Больше, чем жизнь (СИ) - Рэйн Ирина. Страница 2

Олег подставил ладошки, впитывая тепло. Согревшись после мороза, лютующего на улице уже несколько месяцев, поставил на печку кастрюлю. Вскипятил воду, посолил, засыпал пачку макарон. Размешал. От запаха еды скрутило желудок. Мать, работающая фельдшером, скоро должна приехать домой. Когда появится отец – неизвестно. Хотелось, чтобы никогда.

Работа в море нелегка. Чтобы справиться с нагрузками на рыболовном судне и регулярными депрессиями, мужики пили. Папа Олега не был исключением. И если кто-то после накатывания огненной воды просто отключался, то Владимир оказался не таким. Он вел себя буйно, лез в драки. В основном, со своей женой и малолетним сыном. Те терпели. Что они могли? Разве что - вколоть успокоительное и уложить спать. Благо, мама мальчика имела доступ к лекарствам. А потом все повторялось. Снова и снова.

Нельзя сказать, что Анна не любила мужа. Любила, вышла за него замуж, родила. Просто любовь эта пообтерлась, иссохла, покрылась трещинами со временем. Владимир откалывал от нее по маленькому кусочку каждый день, как от леденца, который не помещается во рту. Несколько лет Анна терпела издевательства. Зачастую она просто не хотела идти с работы домой, но там ждал сын, которого она безумно любила и не могла бросить.

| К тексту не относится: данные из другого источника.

-- ==== Sys2Proof/Machine/Turns.lean ====
section
/-! DEFINITION. Whose step comes next, and what it is (log 1): a strand's scalar side, the host writing a record, a step of
the device. Every order of whole steps can be had through State.turns; without turns a strand's step and a step of the
device alternate. -/

namespace Sys2Proof.Machine

noncomputable section

/-! ### A strand's scalar step -/

/-- Fetch, decode, execute. -/
def State.fetchRun (s : State) : Res :=
  match fetchInstr s with
  | .error x => s.stopped x
  | .ok (ps, s) =>
    match decodeParcels ps with
    | some i => exec i s
    | none => s.illegal

/-- One step of the current strand's scalar side: a halt request first, then a due trap, else its instruction (R199, R361);
behind a stream pop that has not completed nothing (R304). -/
def State.scalarTurn (s : State) : Res :=
  if s.cur.life ≠ .running then .next s
  else if s.cur.haltReq then .next (s.haltStrand s.cur.key)
  else if s.cur.trapDue then .next (if s.cur.dueSettled then s.takeDue else s.stall)
  else if s.cur.viq.any VEntry.holdsScalar then .next s.stall
  else s.fetchRun

/-! ### Steps that the device's agents may make now -/

/-- The element group that an entry may issue now. -/
def Strand.nextIssue (t : Strand) (e : VEntry) : Option Nat :=
  match vop e.instr with
  | none => none
  | some op =>
    match op.run with
    | .epop _ _ => if e.complete then none else some 0
    | .tile => none
    | .orth => none
    | _ => (List.range (ceilDiv e.caps.vl.toNat e.G)).find? (fun g => t.canIssue e op g)

/-- Steps of one VIQ entry. -/
def entrySteps (t : Strand) (e : VEntry) : List Instr :=
  (match t.nextIssue e with | some g => [.microOperationIssue t.key e.seq g] | none => []) ++
  (match e.inflight with | r :: _ => [.elementGroupComplete t.key e.seq r.g] | [] => []) ++
  (if e.complete then []
    else if isTile e.instr then [.matrixEngineStep t.key]
    else if isOrth e.instr then [.orthogonalLineStep t.key]
    else [])

/-- Steps on behalf of one strand, by the unit that makes them. Its VIQ's steps stand in sequence order, lowest element
group first (R102). -/
def strandSteps (s : State) (t : Strand) : List (List Instr) :=
  [(t.viq.map (entrySteps t)).flatten,
    (match (List.range t.sbuf.length).find? (fun n => t.storeReady n) with
      | some n => [.scalarAccessPerformed t.key n]
      | none => []),
    (if portFull 0 t.ports.e0 then [.bteCommandTake t.key] else []),
    (if portFull 2 t.ports.e2 || s.colls.any (fun c => c.key == t.key) then [.collectiveCommandTake t.key] else []),
    (if s.mustHalt t && !t.haltReq then [.haltRequest (BitVec.ofNat 8 t.coreNo)] else []),
    (if t.life = .halted then [.strandSave (BitVec.ofNat 8 t.coreNo)] else [])]

/-- Steps of the device that serve no strand of their own. -/
def deviceSteps (s : State) : List Instr :=
  (if s.farms.any (fun (f : Farm) => f.halting != Halting.no) then [Instr.strandSave 0] else []) ++
  s.bte.map (fun (c : BteCmd) => Instr.bteBeat c.id) ++
  ((List.range 8).filter (fun n => (s.stack n).hand.isSome)).map (fun n => Instr.handOver (BitVec.ofNat 3 n)) ++
  (s.extents.filter (fun (e : Extent) => e.releasing.isSome)).map
    (fun (e : Extent) => Instr.extentReleaseComplete e.die (BitVec.ofNat 52 e.base)) ++
  (if s.notices = [] then [] else [Instr.completionNotice]) ++
  (if s.starting then [Instr.startStepComplete true] else []) ++
  (s.cores.map (fun (c : Nat × Core) => c.2.waking.map (fun l =>
    Instr.lanePowerUp (BitVec.ofNat 8 c.1) (BitVec.ofNat 5 l)))).flatten

/-- Steps of the device, unit by unit: none stands for the PSC taking the record at the head of the command port. -/
def State.agents (s : State) : List (List (Option Instr)) :=
  ((((s.strands.filter Strand.exists_).map (strandSteps s)).flatten ++ (deviceSteps s).map (fun i => [i])).filter
    (fun xs => xs != [])).map (fun xs => xs.map some) ++ (if s.pscReady then [[none]] else [])

/-- Timers, which run out only when nothing else can go on. -/
def State.timers (s : State) : List (Option Instr) :=
  ((s.strands.filter Strand.exists_).map (fun t =>
    match t.pause with
    | .yielding _ => [some (Instr.yieldExpiry t.key)]
    | .waiting true => [some (Instr.waitTimeout t.key)]
    | _ => [])).flatten

/-- The PSC takes the record at the head of the command port (R48, R53). -/
def State.pscTake (s : State) : Res :=
  match s.cmdPort with
  | [] => .next s
  | r :: rest =>
    let s := { s with cmdPort := rest }
    match pscInstr r with
    | some i => exec i s
    | none => .next (s.badOp r)

/-- What a step of an agent leaves; none when it has no effect. -/
def State.tryAgent (s : State) (a : Option Instr) : Option State :=
  match (match a with | some i => exec i s | none => s.pscTake) with
  | .next t => if t = s then none else some t
  | _ => none

def rotate {α : Type} (n : Nat) (xs : List α) : List α := xs.drop n ++ xs.take n

/-- The next running strand becomes the current one. -/
def State.passOn (s : State) : State :=
  match s.others.find? (fun t => t.life == .running) with
  | some t => s.focus t.key
  | none => s

/-- A step of the device: the first unit that can do something, beginning at a place that moves on from turn to turn. -/
def State.deviceTurn (s : State) : State :=
  let xs := s.agents
  match ((rotate (s.clock / 2 % (xs.length + 1)) xs).flatten ++ s.timers).findSome? s.tryAgent with
  | some t => t.passOn
  | none => s.passOn

/-! ### Turns -/

/-- Whether an instruction is a step of the device, which no word encodes. -/
def isDeviceStep (i : Instr) : Bool := encode i == []

/-- A turn that State.turns names. -/
def State.takeTurn (s : State) (t : Turn) : Res :=
  match t with
  | .strand k => let s := s.focus k; if s.cur.key = k then s.scalarTurn else .next s
  | .record bs => .next (s.writeBytesToPort bs)
  | .event i => if isDeviceStep i then exec i s else .next s

/-- Without turns: the current strand at even clocks, the device at odd ones and when no strand runs. -/
def State.ownTurn (s : State) : Res :=
  let t := { s with clock := s.clock + 1 }
  if s.clock % 2 = 0 ∧ s.cur.life = .running then t.scalarTurn else .next t.deviceTurn

end

end Sys2Proof.Machine
end

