/-- R303, R307 to R314, R25, R36, R126: BTE_COMMAND_TAKE takes a whole command from e0: one that fails its checks completes
BADCMD or RANGE, one whose bytes overflow the barrier OVERFLOW, any other runs with its bytes announced.
COLLECTIVE_COMMAND_TAKE takes four words from e2: a bad count completes BADCOUNT at once; a command that fails another check
has the status BADCMD, RANGE or OVERFLOW, which the other ranks are told, and completes once they have told theirs; a good
one announces its bytes and itself and joins the engine. BTE_BEAT of no command, or out of its cluster's turn, has no
effect; a beat of COPY, COPY2D, FILL, STREAM or of a row moves the next bytes of its command, each read at its home, taken
from the pattern or PAD, to its place, and PENDING falls by their number; with its last byte the command completes OK. A
byte that cannot be delivered ends the beat before it: the command stops STOPPED with its cause, or goes on later where the
die is handing the stack over. A FILL of eight bytes writes its pattern there and nowhere else. That the source is checked
before the destination is read as log entry 38 says; that a BADCOUNT command is announced, that RANGE and OVERFLOW are told,
and which rank's status counts, is the model's choice (log entry 20). -/
def Obligations.EngineCommands : Prop :=
  ((∀ (s : State) (c : BteCmd) (bytes : List Byte) (keys : List (List Nat)), Beats s c → bytes.length = beatLength s c →
    beatReads s c bytes keys →
    let u := beatDone (turnPassed s c) c bytes keys
    let c' := beatMoved c bytes.length
    (c'.delivered < c.nr * c.rb → exec (.bteBeat c.id) s = .next u) ∧
    (c.nr * c.rb ≤ c'.delivered → exec (.bteBeat c.id) s = .next
      ((if c.op = 4 ∧ c.endMark = true then u.putMark c' else u).endBte c' 0 0))) ∧
  (∀ (s : State) (c : BteCmd) (bytes : List Byte) (keys : List (List Nat)) (x : Stop), Beats s c →
    bytes.length < beatLength s c → beatReads s c bytes keys →
    (beatByte s c (c.delivered + bytes.length) = .error x ∨
      ((∃ b, beatByte s c (c.delivered + bytes.length) = .ok b) ∧ beatPlace s c (c.delivered + bytes.length) = .error x)) →
    (x = .hold → exec (.bteBeat c.id) s = .next (beatDone (turnPassed s c) c bytes keys)) ∧
    (∀ cause va info, x = .trap cause va info →
      let u := beatDone (turnPassed s c) c bytes keys
      let c' := beatMoved c bytes.length
      let v := if c.bar.getLsbD 15 then u.faultBar (c.bar.getLsbD 12) (c.bar.toNat % 4096) else u
      exec (.bteBeat c.id) s = .next ((if c.op = 4 then v.putMark c' else v).endBte c' 1 cause.toNat))) ∧
  (∀ (s : State) (c : BteCmd), s.bte.find? (fun x => x.id == c.id) = some c → s.runsNow c = false →
    exec (.bteBeat c.id) s = .next s)) ∧
  ((∀ (s : State), s.cur.exists_ = true → s.cur.life = .running → portFull 0 s.cur.ports.e0 = true →
    let n := bteWords (s.cur.ports.e0.headD 0)
    let w := s.cur.ports.e0.take n
    let c := bteCmdOf s.cur s.nextBte w
    let u : State := { s with cur := wordsTaken s.cur (s.cur.ports.e0.drop n) s.cur.ports.e2, nextBte := s.nextBte + 1 }
    (bteGood s.cur w c = false → exec (.bteCommandTake s.cur.key) s = .next (u.endBte c 2 0)) ∧
    (∀ cause, bteGood s.cur w c = true → bteRange s.cur c = some cause →
      exec (.bteCommandTake s.cur.key) s = .next (u.endBte c 4 cause.toNat)) ∧
    (bteGood s.cur w c = true → bteRange s.cur c = none → c.bar.getLsbD 15 = false →
      exec (.bteCommandTake s.cur.key) s = .next { u with bte := s.bte ++ [c] }) ∧
    (∀ b, bteGood s.cur w c = true → bteRange s.cur c = none → c.bar.getLsbD 15 = true →
      s.bar ((if c.bar.getLsbD 12 then 4096 else 0) + c.bar.toNat % 4096) = b →
      (b.pending.toNat + c.nr * c.rb < 2 ^ 40 →
        let b' : Barrier := { b with pending := BitVec.ofNat 40 (b.pending.toNat + c.nr * c.rb) }
        exec (.bteCommandTake s.cur.key) s = .next
          { u.setBar ((if c.bar.getLsbD 12 then 4096 else 0) + c.bar.toNat % 4096) b' with bte := s.bte ++ [c] }) ∧
      (2 ^ 40 ≤ b.pending.toNat + c.nr * c.rb → exec (.bteCommandTake s.cur.key) s = .next (u.endBte c 3 0)))) ∧
  (∀ (s : State) (id : Nat), (∀ c ∈ s.bte, c.id ≠ id) → exec (.bteBeat id) s = .next s) ∧
  (∀ (s : State), s.cur.exists_ = true → s.cur.life = .running → 4 ≤ s.cur.ports.e2.length →
    let w := s.cur.ports.e2.take 4
    let comm : BitVec 16 := BitVec.ofNat 16 ((w.headD 0).toNat / 2 ^ 48)
    let place := (if s.cur.die then 65536 else 0) + comm.toNat
    let k := sget 0 s.collCount place
    let u : State := { s with cur := wordsTaken s.cur s.cur.ports.e0 (s.cur.ports.e2.drop 4), nextBte := s.nextBte + 1 }
    (s.ownRank s.cur.die comm = none → exec (.collectiveCommandTake s.cur.key) s = .next
      (u.endColl (collCmdOf s.cur s.nextBte 0 k w) 2 0)) ∧
    (∀ rank, s.ownRank s.cur.die comm = some rank →
      let c := collCmdOf s.cur s.nextBte rank k w
      let n := (s.commOf s.cur.die comm).length
      let v : State := { u with collCount := sset 0 s.collCount place (k + 1) }
      let uneven : Prop := (c.op = 2 ∨ c.op = 3) ∧ c.count.toNat % n ≠ 0
      (collGood s.cur w c = false → TurnsDown s v c n 2 0) ∧
      (collGood s.cur w c = true → uneven → s.collEarly = [] → (∀ x ∈ s.colls, x.same c.die c.comm c.k = false) →
        exec (.collectiveCommandTake s.cur.key) s = .next
          ((v.sendRanks c.die c.comm c.rank 4 [ctlBytes (collRecord c), ctlBytes (statusRecord c 5)]).1.endColl c 5 0)) ∧
      (∀ cause, collGood s.cur w c = true → ¬ uneven → c.op ≠ 4 → collRange s.cur n c = some cause →
        TurnsDown s v c n 4 cause) ∧
      (collGood s.cur w c = true → ¬ uneven → c.op ≠ 4 → collRange s.cur n c = none → c.bar.getLsbD 15 = true →
        (announceFits s c.bar (c.announced n) →
          exec (.collectiveCommandTake s.cur.key) s = .next ((announcing v c.bar (c.announced n)).joinColl c)) ∧
        (¬ announceFits s c.bar (c.announced n) → TurnsDown s v c n 3 0)) ∧
      (collGood s.cur w c = true → ¬ uneven → (c.op = 4 ∨ (collRange s.cur n c = none ∧ c.bar.getLsbD 15 = false)) →
        exec (.collectiveCommandTake s.cur.key) s = .next (v.joinColl c) ∧
        (2 ≤ n → s.collEarly = [] → (∀ x ∈ s.colls, x.same c.die c.comm c.k = false) →
          let z := State.sendRanks { v with colls := s.colls ++ [{ c with seen := [collRecord c] }] } c.die c.comm c.rank 4
            [ctlBytes (collRecord c)]
          z.2 = true → exec (.collectiveCommandTake s.cur.key) s = .next z.1) ∧
        (n = 1 → rank = 0 → s.collEarly = [] → c.op = 4 → (∀ x ∈ s.colls, x.same c.die c.comm c.k = false) →
          let y : State := { v with colls := s.colls ++ [{ c with seen := [collRecord c] }] }
          let z : State := if c.bar.getLsbD 15 then (y.arrive (c.bar.getLsbD 12) (c.bar.toNat % 4096)).1 else y
          exec (.collectiveCommandTake s.cur.key) s = .next (z.endColl c 0 0))))) ∧
  (∀ s : State, s.cur.exists_ = true → s.cur.ports.e2.length < 4 → (∀ c ∈ s.colls, c.key ≠ s.cur.key) →
    exec (.collectiveCommandTake s.cur.key) s = .next s)) ∧
  (∀ (s : State) (c : BteCmd) (keys : List Nat), MemOk s → s.bte = [c] → s.cur.exists_ = true → c.key = s.cur.key → c.row = false →
    c.op = 3 → c.nr = 1 → c.bar.getLsbD 15 = false → c.delivered = 0 → c.rb = 8 → c.dstride = 0 → keys.Nodup →
    keys.length = 8 →
    (∀ n, n < 8 → pinAccess s s.cur c.dpin .write (c.dst + BitVec.ofNat 64 n) 1 = .ok [keys.getD n 0]) →
    ∃ t, exec (.bteBeat c.id) s = .next t ∧ memReadList t.mem keys = leBytes 8 c.src.toNat ∧
      (∀ k, k ∉ keys → memRead t.mem k = memRead s.mem k) ∧ t.bte = [])

/-- R50, R53, R64, R66, R67, R19, R21, R52: the PSC turns a command down with FAILED in FAILED and TRIPPED, with BADARG when
a reserved field, FLAGS bit or unused word is set or a device-wide command names a partition, with BADPART for a partition
that does not exist; outside READY, FAILED and TRIPPED it carries none out. What IDENTIFY, ATTEST, POWER_CAP, FW_PATCH,
READ_ERRORS and SCRUB do and answer when they are accepted; a full pass or a range leaves every beat that it covers to the
scrub of its pseudo-channel. The order of checks and the scrub state are read as log entries 29 and 44 say; that a pass
replaces one in progress, as log entry 57 says; that a query and a full pass take any ARG1 and ARG2, and the order of the
report's images, as log entry 53 says. -/
def Obligations.DeviceCommands : Prop :=
  ((∀ (i : Instr) (r : CmdRec) (flags n : Nat) (device : Bool) (s : State), pscRow i = some (r, flags, device, n) →
    (s.mode = .failed ∨ s.mode = .tripped → exec i s = answered s r 12 0 0 0) ∧
    (s.mode = .ready → (r.rsvd ≠ 0 ∨ flags < r.flags.toNat ∨ (device = true ∧ r.part ≠ 0) ∨ ∃ w ∈ (words r).drop n, w ≠ 0) →
      exec i s = answered s r 2 0 0 0) ∧
    (s.mode = .off ∨ s.mode = .coldStart ∨ s.mode = .warmStart → exec i s = .next s)) ∧
  (∀ (r : CmdRec) (s : State), s.mode = .ready → r.rsvd = 0 → r.flags = 0 → s.part? r.part.toNat = none →
    (∀ w ∈ words r, w = 0) →
    exec (.stopFarm r) s = answered s r 3 0 0 0 ∧ exec (.queryFarm r) s = answered s r 3 0 0 0 ∧
    exec (.preempt r) s = answered s r 3 0 0 0 ∧ exec (.partitionDestroy r) s = answered s r 3 0 0 0 ∧
    exec (.pinRevoke r) s = answered s r 3 0 0 0 ∧ exec (.castleStack r) s = answered s r 3 0 0 0)) ∧
  (∀ (s : State) (r : CmdRec),
    (Accepts s (.identify r) → r.arg0 = 0 → exec (.identify r) s = answered s r 0
      (0x0F28 + 65536 * Config.stepping.toNat) Config.serial.toNat
      (((List.range 256).filter (fun i => s.coresOn.getLsbD i)).length + 65536 * s.enrolled + 2 ^ 20 * s.slotsRevoked.toNat)) ∧
    (Accepts s (.identify r) → r.arg0 ≠ 0 → goodBytes r.arg0.toNat Config.certificate.length → ∃ u : State,
      u = s.homeWrite (keysFrom r.arg0.toNat Config.certificate.length) Config.certificate ∧
      exec (.identify r) s = answered u r 0 (0x0F28 + 65536 * Config.stepping.toNat) Config.serial.toNat
      (((List.range 256).filter (fun i => s.coresOn.getLsbD i)).length + 65536 * s.enrolled + 2 ^ 20 * s.slotsRevoked.toNat)) ∧
    (Accepts s (.attest r) → r.arg0.toNat % 64 = 0 →
      let out := s.report r ++ signature (s.report r)
      goodBytes r.arg0.toNat out.length →
      exec (.attest r) s = answered (s.homeWrite (keysFrom r.arg0.toNat out.length) out) r 0 out.length 0 0) ∧
    (Accepts s (.powerCap r) → 800 ≤ r.arg0.toNat → r.arg0.toNat ≤ 2400 → exec (.powerCap r) s =
      answered { s with powerCap := BitVec.ofNat 16 r.arg0.toNat } r 0 s.powerCap.toNat 0 0) ∧
    (Accepts s (.powerCap r) → (r.arg0.toNat < 800 ∨ 2400 < r.arg0.toNat) → exec (.powerCap r) s = answered s r 2 0 0 0) ∧
    (Accepts s (.fwPatch r) → goodBytes r.arg0.toNat r.arg1.toNat →
      let bytes := memReadList s.mem (keysFrom r.arg0.toNat r.arg1.toNat)
      let x := Config.patchParts bytes
      let good := Config.sha512 x.2.1 = Config.patchKeyHash ∧ Config.ecdsaOk x.2.1 x.2.2.2.2 x.2.2.1 x.2.2.2.1 = true ∧
        Config.rollbackFloor ≤ x.1
      (good → exec (.fwPatch r) s = answered { s with patch := some { version := x.1, hash := Config.sha512 bytes } } r 0 0 0 0) ∧
      (¬ good → exec (.fwPatch r) s = answered s r 4 0 0 0)) ∧
    (Accepts s (.readErrors r) → r.arg2.toNat ≤ 1 → r.arg0.toNat % 32 = 0 → goodBytes r.arg0.toNat (32 * r.arg1.toNat) →
      let out := s.errors.take r.arg1.toNat
      let bytes := (out.map errBytes).flatten
      (∀ u : State, r.arg2 = 0 → u = s.homeWrite (keysFrom r.arg0.toNat bytes.length) bytes →
        exec (.readErrors r) s = answered u r 0 out.length u.errors.length s.errDropped) ∧
      (∀ u : State, r.arg2 = 1 → u = State.homeWrite { s with errors := s.errors.drop out.length, errDropped := 0 }
          (keysFrom r.arg0.toNat bytes.length) bytes →
        exec (.readErrors r) s = answered u r 0 out.length u.errors.length s.errDropped)) ∧
    (Accepts s (.scrubQuery r) → r.arg0.toNat < 768 →
      exec (.scrubQuery r) s = answered s r 0 (s.scrubState (r.arg0.toNat % 256)) 0 0) ∧
    (∀ (i : Instr) (lo hi : Nat), Accepts s i → r.arg0.toNat < 768 →
      (i = .scrubFullPass r ∧ lo = 0 ∧ hi = 2 ^ 39 ∨
        i = .scrubRange r ∧ goodBytes r.arg1.toNat r.arg2.toNat ∧ lo = r.arg1.toNat ∧ hi = lo + r.arg2.toNat) →
      ∃ u : State, exec i s = answered u r 0 (s.scrubState (r.arg0.toNat % 256)) 0 0 ∧ u.mem = s.mem ∧ u.cur = s.cur ∧
        ∀ n c : Nat, n < 8 → c < 32 → swf (fun _ => ((0, 0) : Nat × Nat)) none (s.stack n).pass = true →
          let x := sget (0, 0) (u.stack n).pass c
          let start (j : Nat) : Nat := n * 2 ^ 36 + j / 4 * 2 ^ 13 + c * 2 ^ 8 + j % 4 * 64
          let met (j : Nat) : Prop := lo < hi ∧ j < 2 ^ 25 ∧ lo < start j + 64 ∧ start j < hi
          (r.arg0.toNat.testBit n = false ∨ (∀ j, ¬ met j) → x = sget (0, 0) (s.stack n).pass c) ∧
          (r.arg0.toNat.testBit n = true → ∀ k, met k → ∀ j, met j ↔ x.1 ≤ j ∧ j < x.1 + x.2)))
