/-! ### State.modCur -/

@[simp] theorem modCur_mode (s : State) (f : Strand → Strand) : (s.modCur f).mode = s.mode := rfl
@[simp] theorem modCur_startStep (s : State) (f : Strand → Strand) : (s.modCur f).startStep = s.startStep := rfl
@[simp] theorem modCur_warmFail (s : State) (f : Strand → Strand) : (s.modCur f).warmFail = s.warmFail := rfl
@[simp] theorem modCur_patch (s : State) (f : Strand → Strand) : (s.modCur f).patch = s.patch := rfl
@[simp] theorem modCur_resetResp (s : State) (f : Strand → Strand) : (s.modCur f).resetResp = s.resetResp := rfl
@[simp] theorem modCur_cmdPort (s : State) (f : Strand → Strand) : (s.modCur f).cmdPort = s.cmdPort := rfl
@[simp] theorem modCur_cmdRefused (s : State) (f : Strand → Strand) : (s.modCur f).cmdRefused = s.cmdRefused := rfl
@[simp] theorem modCur_cmdBadWrite (s : State) (f : Strand → Strand) : (s.modCur f).cmdBadWrite = s.cmdBadWrite := rfl
@[simp] theorem modCur_respPort (s : State) (f : Strand → Strand) : (s.modCur f).respPort = s.respPort := rfl
@[simp] theorem modCur_notices (s : State) (f : Strand → Strand) : (s.modCur f).notices = s.notices := rfl
@[simp] theorem modCur_msix (s : State) (f : Strand → Strand) : (s.modCur f).msix = s.msix := rfl
@[simp] theorem modCur_hostRead (s : State) (f : Strand → Strand) : (s.modCur f).hostRead = s.hostRead := rfl
@[simp] theorem modCur_hostPoison (s : State) (f : Strand → Strand) : (s.modCur f).hostPoison = s.hostPoison := rfl
@[simp] theorem modCur_hostHeld (s : State) (f : Strand → Strand) : (s.modCur f).hostHeld = s.hostHeld := rfl
@[simp] theorem modCur_errors (s : State) (f : Strand → Strand) : (s.modCur f).errors = s.errors := rfl
@[simp] theorem modCur_errDropped (s : State) (f : Strand → Strand) : (s.modCur f).errDropped = s.errDropped := rfl
@[simp] theorem modCur_power (s : State) (f : Strand → Strand) : (s.modCur f).power = s.power := rfl
@[simp] theorem modCur_powerCap (s : State) (f : Strand → Strand) : (s.modCur f).powerCap = s.powerCap := rfl
@[simp] theorem modCur_sensors (s : State) (f : Strand → Strand) : (s.modCur f).sensors = s.sensors := rfl
@[simp] theorem modCur_clockDown0 (s : State) (f : Strand → Strand) : (s.modCur f).clockDown0 = s.clockDown0 := rfl
@[simp] theorem modCur_clockDown1 (s : State) (f : Strand → Strand) : (s.modCur f).clockDown1 = s.clockDown1 := rfl
@[simp] theorem modCur_ownerSlots (s : State) (f : Strand → Strand) : (s.modCur f).ownerSlots = s.ownerSlots := rfl
@[simp] theorem modCur_slotsRevoked (s : State) (f : Strand → Strand) : (s.modCur f).slotsRevoked = s.slotsRevoked := rfl
@[simp] theorem modCur_coresOn (s : State) (f : Strand → Strand) : (s.modCur f).coresOn = s.coresOn := rfl
@[simp] theorem modCur_pkgNum (s : State) (f : Strand → Strand) : (s.modCur f).pkgNum = s.pkgNum := rfl
@[simp] theorem modCur_parts (s : State) (f : Strand → Strand) : (s.modCur f).parts = s.parts := rfl
@[simp] theorem modCur_hbm (s : State) (f : Strand → Strand) : (s.modCur f).hbm = s.hbm := rfl
@[simp] theorem modCur_mem (s : State) (f : Strand → Strand) : (s.modCur f).mem = s.mem := rfl
@[simp] theorem modCur_poison (s : State) (f : Strand → Strand) : (s.modCur f).poison = s.poison := rfl
@[simp] theorem modCur_scrubDue (s : State) (f : Strand → Strand) : (s.modCur f).scrubDue = s.scrubDue := rfl
@[simp] theorem modCur_vatDirty (s : State) (f : Strand → Strand) : (s.modCur f).vatDirty = s.vatDirty := rfl
@[simp] theorem modCur_extents (s : State) (f : Strand → Strand) : (s.modCur f).extents = s.extents := rfl
@[simp] theorem modCur_losses (s : State) (f : Strand → Strand) : (s.modCur f).losses = s.losses := rfl
@[simp] theorem modCur_cores (s : State) (f : Strand → Strand) : (s.modCur f).cores = s.cores := rfl
@[simp] theorem modCur_barriers (s : State) (f : Strand → Strand) : (s.modCur f).barriers = s.barriers := rfl
@[simp] theorem modCur_bte (s : State) (f : Strand → Strand) : (s.modCur f).bte = s.bte := rfl
@[simp] theorem modCur_nextBte (s : State) (f : Strand → Strand) : (s.modCur f).nextBte = s.nextBte := rfl
@[simp] theorem modCur_bteTurn (s : State) (f : Strand → Strand) : (s.modCur f).bteTurn = s.bteTurn := rfl
@[simp] theorem modCur_engineDone (s : State) (f : Strand → Strand) : (s.modCur f).engineDone = s.engineDone := rfl
@[simp] theorem modCur_members (s : State) (f : Strand → Strand) : (s.modCur f).members = s.members := rfl
@[simp] theorem modCur_collCount (s : State) (f : Strand → Strand) : (s.modCur f).collCount = s.collCount := rfl
@[simp] theorem modCur_colls (s : State) (f : Strand → Strand) : (s.modCur f).colls = s.colls := rfl
@[simp] theorem modCur_collEarly (s : State) (f : Strand → Strand) : (s.modCur f).collEarly = s.collEarly := rfl
@[simp] theorem modCur_links (s : State) (f : Strand → Strand) : (s.modCur f).links = s.links := rfl
@[simp] theorem modCur_routes (s : State) (f : Strand → Strand) : (s.modCur f).routes = s.routes := rfl
@[simp] theorem modCur_txFlows (s : State) (f : Strand → Strand) : (s.modCur f).txFlows = s.txFlows := rfl
@[simp] theorem modCur_rxFlows (s : State) (f : Strand → Strand) : (s.modCur f).rxFlows = s.rxFlows := rfl
@[simp] theorem modCur_wire (s : State) (f : Strand → Strand) : (s.modCur f).wire = s.wire := rfl
@[simp] theorem modCur_txWait (s : State) (f : Strand → Strand) : (s.modCur f).txWait = s.txWait := rfl
@[simp] theorem modCur_farms (s : State) (f : Strand → Strand) : (s.modCur f).farms = s.farms := rfl
@[simp] theorem modCur_nextFarm (s : State) (f : Strand → Strand) : (s.modCur f).nextFarm = s.nextFarm := rfl
@[simp] theorem modCur_nextOrder (s : State) (f : Strand → Strand) : (s.modCur f).nextOrder = s.nextOrder := rfl
@[simp] theorem modCur_quota (s : State) (f : Strand → Strand) : (s.modCur f).quota = s.quota := rfl
@[simp] theorem modCur_reserve (s : State) (f : Strand → Strand) : (s.modCur f).reserve = s.reserve := rfl
@[simp] theorem modCur_others (s : State) (f : Strand → Strand) : (s.modCur f).others = s.others := rfl
@[simp] theorem modCur_turns (s : State) (f : Strand → Strand) : (s.modCur f).turns = s.turns := rfl
@[simp] theorem modCur_clock (s : State) (f : Strand → Strand) : (s.modCur f).clock = s.clock := rfl
@[simp] theorem modCur_free (s : State) (f : Strand → Strand) : (s.modCur f).free = s.free := rfl
@[simp] theorem modCur_lost (s : State) (f : Strand → Strand) : (s.modCur f).lost = s.lost := rfl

- Я дома. Пожрать есть что? – Олег встретил вновь пьяного отца, проводил в кухню, усадил, поставил перед ним тарелку с макаронами.

- Где мать?

- Еще не пришла.

- Вот *ука! Вечно где-то шляется! – Олег успел поймать тарелку. Стакан с морсом все же упал. Красное пятно расплылось по скатерти, часть напитка впиталась в ткань, остальное расползлось небольшой лужицей на полу. Как знак того, что будет происходить потом. Как страшный символ, которого никто не понял. И даже если бы понял, от судьбы не уйдешь.

Олег схватил тряпку, стал вытирать морс, поглядывая на отца. Тот, не одеваясь, вышел на улицу. Уже увидел в окно, как к дому подходит Аня. С порога мужчина стал высказывать ей свои претензии по поводу ее долгого отсутствия, хватать за руки, размахивать кулаками. И все понимали, что не в этом была причина его поведения. Ему нужны деньги на бутылку, которые она не давала. Берегла, хранила, чтобы однажды забрать сына и уехать отсюда. Хоть куда-нибудь. Подальше от сурового климата и почти постоянно пьяного мужа.

- Иди в дом! Не позорь меня перед людьми! – Анне не хотелось, чтобы эта неприятная сцена стала поводом для очередных сплетен среди соседей.

- Да кто здесь люди-то? Твари!

Владимир был невменяем. Жена с трудом смогла завести его в дом. Опрокинув обувницу, мужчина упал, завалил женщину на себя. Мальчик подскочил, помогая матери подняться. Она встала, и уже вдвоем они принялись поднимать пьяницу. Тот лишь отмахивался, больше мешал, чем помогал, но, встав, не пошел в комнату, а направился в кухню, схватил со стола забытый Олегом нож.

- Зарежу вас, *уки! Всю жизнь мне испоганили!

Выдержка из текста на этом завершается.